#### WORK TO COMPLETE
Every entry below must be transcribed exactly, with no line missing.

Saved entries
[Start of Attachment]
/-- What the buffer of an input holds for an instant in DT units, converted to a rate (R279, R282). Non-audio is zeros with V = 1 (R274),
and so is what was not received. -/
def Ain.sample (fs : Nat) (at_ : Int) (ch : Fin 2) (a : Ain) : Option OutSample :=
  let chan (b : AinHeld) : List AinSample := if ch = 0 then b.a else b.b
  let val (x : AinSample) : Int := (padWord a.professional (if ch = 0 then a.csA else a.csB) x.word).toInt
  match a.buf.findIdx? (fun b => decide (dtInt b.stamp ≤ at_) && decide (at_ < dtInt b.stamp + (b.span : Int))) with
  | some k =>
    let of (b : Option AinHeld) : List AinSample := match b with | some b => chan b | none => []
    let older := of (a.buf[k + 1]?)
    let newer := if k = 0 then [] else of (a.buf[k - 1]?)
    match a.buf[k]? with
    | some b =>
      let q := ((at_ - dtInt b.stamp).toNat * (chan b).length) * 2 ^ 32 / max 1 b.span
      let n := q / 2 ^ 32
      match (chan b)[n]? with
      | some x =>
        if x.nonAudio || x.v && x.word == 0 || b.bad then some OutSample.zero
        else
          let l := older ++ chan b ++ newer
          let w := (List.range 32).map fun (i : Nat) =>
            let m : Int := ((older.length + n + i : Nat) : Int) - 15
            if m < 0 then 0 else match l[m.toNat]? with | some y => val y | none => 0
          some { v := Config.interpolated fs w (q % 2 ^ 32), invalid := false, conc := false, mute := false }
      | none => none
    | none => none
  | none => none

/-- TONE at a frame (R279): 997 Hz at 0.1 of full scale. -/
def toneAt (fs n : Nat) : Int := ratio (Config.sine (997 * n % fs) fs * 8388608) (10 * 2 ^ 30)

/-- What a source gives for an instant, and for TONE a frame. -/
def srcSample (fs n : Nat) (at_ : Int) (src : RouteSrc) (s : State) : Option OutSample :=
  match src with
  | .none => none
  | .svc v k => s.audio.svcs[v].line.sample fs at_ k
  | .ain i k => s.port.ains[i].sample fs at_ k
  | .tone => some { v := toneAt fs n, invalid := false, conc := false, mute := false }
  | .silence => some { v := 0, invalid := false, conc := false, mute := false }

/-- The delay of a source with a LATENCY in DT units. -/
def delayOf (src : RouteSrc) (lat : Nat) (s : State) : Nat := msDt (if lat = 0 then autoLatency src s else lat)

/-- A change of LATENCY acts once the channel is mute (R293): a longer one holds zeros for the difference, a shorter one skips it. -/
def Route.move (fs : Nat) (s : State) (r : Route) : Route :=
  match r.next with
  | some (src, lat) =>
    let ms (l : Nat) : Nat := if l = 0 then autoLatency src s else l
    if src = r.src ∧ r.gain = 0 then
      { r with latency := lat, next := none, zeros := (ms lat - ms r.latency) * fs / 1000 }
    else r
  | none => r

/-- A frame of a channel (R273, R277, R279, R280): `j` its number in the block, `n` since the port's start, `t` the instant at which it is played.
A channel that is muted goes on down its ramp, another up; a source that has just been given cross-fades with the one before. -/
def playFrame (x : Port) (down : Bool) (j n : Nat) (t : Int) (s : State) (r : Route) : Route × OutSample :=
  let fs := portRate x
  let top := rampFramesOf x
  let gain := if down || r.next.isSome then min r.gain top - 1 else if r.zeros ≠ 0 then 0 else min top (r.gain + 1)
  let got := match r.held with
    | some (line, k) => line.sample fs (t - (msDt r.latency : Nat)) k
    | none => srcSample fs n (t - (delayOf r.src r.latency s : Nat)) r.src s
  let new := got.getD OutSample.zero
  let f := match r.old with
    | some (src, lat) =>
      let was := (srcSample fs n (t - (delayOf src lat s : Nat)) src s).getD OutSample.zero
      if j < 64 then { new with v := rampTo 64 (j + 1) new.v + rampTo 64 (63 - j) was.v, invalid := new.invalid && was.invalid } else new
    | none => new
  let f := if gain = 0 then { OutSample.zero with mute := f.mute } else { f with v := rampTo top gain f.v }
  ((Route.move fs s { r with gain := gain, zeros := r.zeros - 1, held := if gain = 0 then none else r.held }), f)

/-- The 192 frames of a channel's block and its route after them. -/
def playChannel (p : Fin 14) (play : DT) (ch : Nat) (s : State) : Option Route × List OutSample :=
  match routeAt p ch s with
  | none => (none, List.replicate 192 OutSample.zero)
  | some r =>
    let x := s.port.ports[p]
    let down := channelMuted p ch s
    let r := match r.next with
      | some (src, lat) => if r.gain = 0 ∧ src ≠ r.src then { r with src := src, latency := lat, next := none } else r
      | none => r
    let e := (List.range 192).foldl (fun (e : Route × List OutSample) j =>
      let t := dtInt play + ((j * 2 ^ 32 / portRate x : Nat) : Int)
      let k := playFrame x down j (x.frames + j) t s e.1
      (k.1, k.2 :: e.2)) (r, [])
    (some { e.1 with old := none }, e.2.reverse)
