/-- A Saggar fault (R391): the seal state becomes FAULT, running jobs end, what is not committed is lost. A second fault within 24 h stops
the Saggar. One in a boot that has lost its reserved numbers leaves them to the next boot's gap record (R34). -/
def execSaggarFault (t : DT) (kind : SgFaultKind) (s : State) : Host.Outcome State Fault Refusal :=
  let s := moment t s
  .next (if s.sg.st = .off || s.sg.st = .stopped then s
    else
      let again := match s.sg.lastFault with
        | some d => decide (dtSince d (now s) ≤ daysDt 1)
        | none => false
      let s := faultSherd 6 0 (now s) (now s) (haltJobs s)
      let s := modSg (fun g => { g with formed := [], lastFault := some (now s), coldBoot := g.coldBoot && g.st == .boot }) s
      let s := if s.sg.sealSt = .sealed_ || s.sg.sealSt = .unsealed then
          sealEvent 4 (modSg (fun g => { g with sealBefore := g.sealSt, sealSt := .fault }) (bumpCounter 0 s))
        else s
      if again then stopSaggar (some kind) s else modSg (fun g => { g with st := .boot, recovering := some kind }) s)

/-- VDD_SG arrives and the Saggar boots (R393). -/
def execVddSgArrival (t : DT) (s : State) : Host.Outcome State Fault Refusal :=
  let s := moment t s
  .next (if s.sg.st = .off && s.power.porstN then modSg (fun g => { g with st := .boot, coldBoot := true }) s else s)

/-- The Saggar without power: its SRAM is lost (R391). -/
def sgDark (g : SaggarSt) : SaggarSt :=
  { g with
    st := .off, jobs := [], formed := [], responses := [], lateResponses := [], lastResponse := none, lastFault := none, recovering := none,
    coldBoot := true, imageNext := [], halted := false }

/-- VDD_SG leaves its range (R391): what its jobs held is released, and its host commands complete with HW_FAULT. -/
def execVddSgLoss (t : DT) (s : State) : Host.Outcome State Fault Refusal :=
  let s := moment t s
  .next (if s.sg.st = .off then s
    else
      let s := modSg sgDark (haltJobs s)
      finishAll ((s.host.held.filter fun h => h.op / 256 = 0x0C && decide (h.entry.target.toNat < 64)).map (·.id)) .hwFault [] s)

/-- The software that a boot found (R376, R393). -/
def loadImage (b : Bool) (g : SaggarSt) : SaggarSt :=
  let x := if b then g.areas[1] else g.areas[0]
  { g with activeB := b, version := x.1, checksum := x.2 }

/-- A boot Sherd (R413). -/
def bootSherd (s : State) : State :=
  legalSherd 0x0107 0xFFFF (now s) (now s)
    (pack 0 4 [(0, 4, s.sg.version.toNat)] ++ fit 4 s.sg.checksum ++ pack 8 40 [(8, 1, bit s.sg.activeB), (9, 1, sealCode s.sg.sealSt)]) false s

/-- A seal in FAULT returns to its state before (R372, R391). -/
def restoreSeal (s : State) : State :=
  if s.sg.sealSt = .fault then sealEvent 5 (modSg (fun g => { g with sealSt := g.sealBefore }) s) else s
[End of Attachment]
#### SOLVED PROBLEM
/-- What the buffer of an input holds for an instant in DT units, converted to a rate (R279, R282). Non-audio is zeros with V = 1 (R274),
and so is what was not received. -/
def Ain.sample (fs : Nat) (at_ : Int) (ch : Fin 2) (a : Ain) : Option OutSample :=
  let chan (b : AinHeld) : List AinSample := if ch = 0 then b.a else b.b
  let val (x : AinSample) : Int := (padWord a.professional (if ch = 0 then a.csA else a.csB) x.word).toInt
  match a.buf.findIdx? (fun b => decide (dtInt b.stamp ≤ at_) && decide (at_ < dtInt b.stamp + (b.span : Int))) with
  | some k =>
    let of (b : Option AinHeld) : List AinSample := match b with | some b => chan b | none => []
    let older := of (a.buf[k + 1]?)
    let newer := if k = 0 then [] else of (a.buf[k - 1]?)
    match a.buf[k]? with
    | some b =>
      let q := ((at_ - dtInt b.stamp).toNat * (chan b).length) * 2 ^ 32 / max 1 b.span
      let n := q / 2 ^ 32
      match (chan b)[n]? with
      | some x =>
        if x.nonAudio || x.v && x.word == 0 || b.bad then some OutSample.zero
        else
          let l := older ++ chan b ++ newer
          let w := (List.range 32).map fun (i : Nat) =>
            let m : Int := ((older.length + n + i : Nat) : Int) - 15
            if m < 0 then 0 else match l[m.toNat]? with | some y => val y | none => 0
          some { v := Config.interpolated fs w (q % 2 ^ 32), invalid := false, conc := false, mute := false }
      | none => none
    | none => none
  | none => none

/-- TONE at a frame (R279): 997 Hz at 0.1 of full scale. -/
def toneAt (fs n : Nat) : Int := ratio (Config.sine (997 * n % fs) fs * 8388608) (10 * 2 ^ 30)

/-- What a source gives for an instant, and for TONE a frame. -/
def srcSample (fs n : Nat) (at_ : Int) (src : RouteSrc) (s : State) : Option OutSample :=
  match src with
  | .none => none
  | .svc v k => s.audio.svcs[v].line.sample fs at_ k
  | .ain i k => s.port.ains[i].sample fs at_ k
  | .tone => some { v := toneAt fs n, invalid := false, conc := false, mute := false }
  | .silence => some { v := 0, invalid := false, conc := false, mute := false }

/-- The delay of a source with a LATENCY in DT units. -/
def delayOf (src : RouteSrc) (lat : Nat) (s : State) : Nat := msDt (if lat = 0 then autoLatency src s else lat)

/-- A change of LATENCY acts once the channel is mute (R293): a longer one holds zeros for the difference, a shorter one skips it. -/
def Route.move (fs : Nat) (s : State) (r : Route) : Route :=
  match r.next with
  | some (src, lat) =>
    let ms (l : Nat) : Nat := if l = 0 then autoLatency src s else l
    if src = r.src ∧ r.gain = 0 then
      { r with latency := lat, next := none, zeros := (ms lat - ms r.latency) * fs / 1000 }
    else r
  | none => r

/-- A frame of a channel (R273, R277, R279, R280): `j` its number in the block, `n` since the port's start, `t` the instant at which it is played.
A channel that is muted goes on down its ramp, another up; a source that has just been given cross-fades with the one before. -/
def playFrame (x : Port) (down : Bool) (j n : Nat) (t : Int) (s : State) (r : Route) : Route × OutSample :=
  let fs := portRate x
  let top := rampFramesOf x
  let gain := if down || r.next.isSome then min r.gain top - 1 else if r.zeros ≠ 0 then 0 else min top (r.gain + 1)
  let got := match r.held with
    | some (line, k) => line.sample fs (t - (msDt r.latency : Nat)) k
    | none => srcSample fs n (t - (delayOf r.src r.latency s : Nat)) r.src s
  let new := got.getD OutSample.zero
  let f := match r.old with
    | some (src, lat) =>
      let was := (srcSample fs n (t - (delayOf src lat s : Nat)) src s).getD OutSample.zero
      if j < 64 then { new with v := rampTo 64 (j + 1) new.v + rampTo 64 (63 - j) was.v, invalid := new.invalid && was.invalid } else new
    | none => new
  let f := if gain = 0 then { OutSample.zero with mute := f.mute } else { f with v := rampTo top gain f.v }
  ((Route.move fs s { r with gain := gain, zeros := r.zeros - 1, held := if gain = 0 then none else r.held }), f)

/-- The 192 frames of a channel's block and its route after them. -/
def playChannel (p : Fin 14) (play : DT) (ch : Nat) (s : State) : Option Route × List OutSample :=
  match routeAt p ch s with
  | none => (none, List.replicate 192 OutSample.zero)
  | some r =>
    let x := s.port.ports[p]
    let down := channelMuted p ch s
    let r := match r.next with
      | some (src, lat) => if r.gain = 0 ∧ src ≠ r.src then { r with src := src, latency := lat, next := none } else r
      | none => r
    let e := (List.range 192).foldl (fun (e : Route × List OutSample) j =>
      let t := dtInt play + ((j * 2 ^ 32 / portRate x : Nat) : Int)
      let k := playFrame x down j (x.frames + j) t s e.1
      (k.1, k.2 :: e.2)) (r, [])
    (some { e.1 with old := none }, e.2.reverse)
/-- A Saggar fault (R391): the seal state becomes FAULT, running jobs end, what is not committed is lost. A second fault within 24 h stops
the Saggar. One in a boot that has lost its reserved numbers leaves them to the next boot's gap record (R34). -/
def execSaggarFault (t : DT) (kind : SgFaultKind) (s : State) : Host.Outcome State Fault Refusal :=
  let s := moment t s
  .next (if s.sg.st = .off || s.sg.st = .stopped then s
    else
      let again := match s.sg.lastFault with
        | some d => decide (dtSince d (now s) ≤ daysDt 1)
        | none => false
      let s := faultSherd 6 0 (now s) (now s) (haltJobs s)
      let s := modSg (fun g => { g with formed := [], lastFault := some (now s), coldBoot := g.coldBoot && g.st == .boot }) s
      let s := if s.sg.sealSt = .sealed_ || s.sg.sealSt = .unsealed then
          sealEvent 4 (modSg (fun g => { g with sealBefore := g.sealSt, sealSt := .fault }) (bumpCounter 0 s))
        else s
      if again then stopSaggar (some kind) s else modSg (fun g => { g with st := .boot, recovering := some kind }) s)

/-- VDD_SG arrives and the Saggar boots (R393). -/
def execVddSgArrival (t : DT) (s : State) : Host.Outcome State Fault Refusal :=
  let s := moment t s
  .next (if s.sg.st = .off && s.power.porstN then modSg (fun g => { g with st := .boot, coldBoot := true }) s else s)

/-- The Saggar without power: its SRAM is lost (R391). -/
def sgDark (g : SaggarSt) : SaggarSt :=
  { g with
    st := .off, jobs := [], formed := [], responses := [], lateResponses := [], lastResponse := none, lastFault := none, recovering := none,
    coldBoot := true, imageNext := [], halted := false }

/-- VDD_SG leaves its range (R391): what its jobs held is released, and its host commands complete with HW_FAULT. -/
def execVddSgLoss (t : DT) (s : State) : Host.Outcome State Fault Refusal :=
  let s := moment t s
  .next (if s.sg.st = .off then s
    else
      let s := modSg sgDark (haltJobs s)
      finishAll ((s.host.held.filter fun h => h.op / 256 = 0x0C && decide (h.entry.target.toNat < 64)).map (·.id)) .hwFault [] s)

/-- The software that a boot found (R376, R393). -/
def loadImage (b : Bool) (g : SaggarSt) : SaggarSt :=
  let x := if b then g.areas[1] else g.areas[0]
  { g with activeB := b, version := x.1, checksum := x.2 }

/-- A boot Sherd (R413). -/
def bootSherd (s : State) : State :=
  legalSherd 0x0107 0xFFFF (now s) (now s)
    (pack 0 4 [(0, 4, s.sg.version.toNat)] ++ fit 4 s.sg.checksum ++ pack 8 40 [(8, 1, bit s.sg.activeB), (9, 1, sealCode s.sg.sealSt)]) false s

/-- A seal in FAULT returns to its state before (R372, R391). -/
def restoreSeal (s : State) : State :=
  if s.sg.sealSt = .fault then sealEvent 5 (modSg (fun g => { g with sealSt := g.sealBefore }) s) else s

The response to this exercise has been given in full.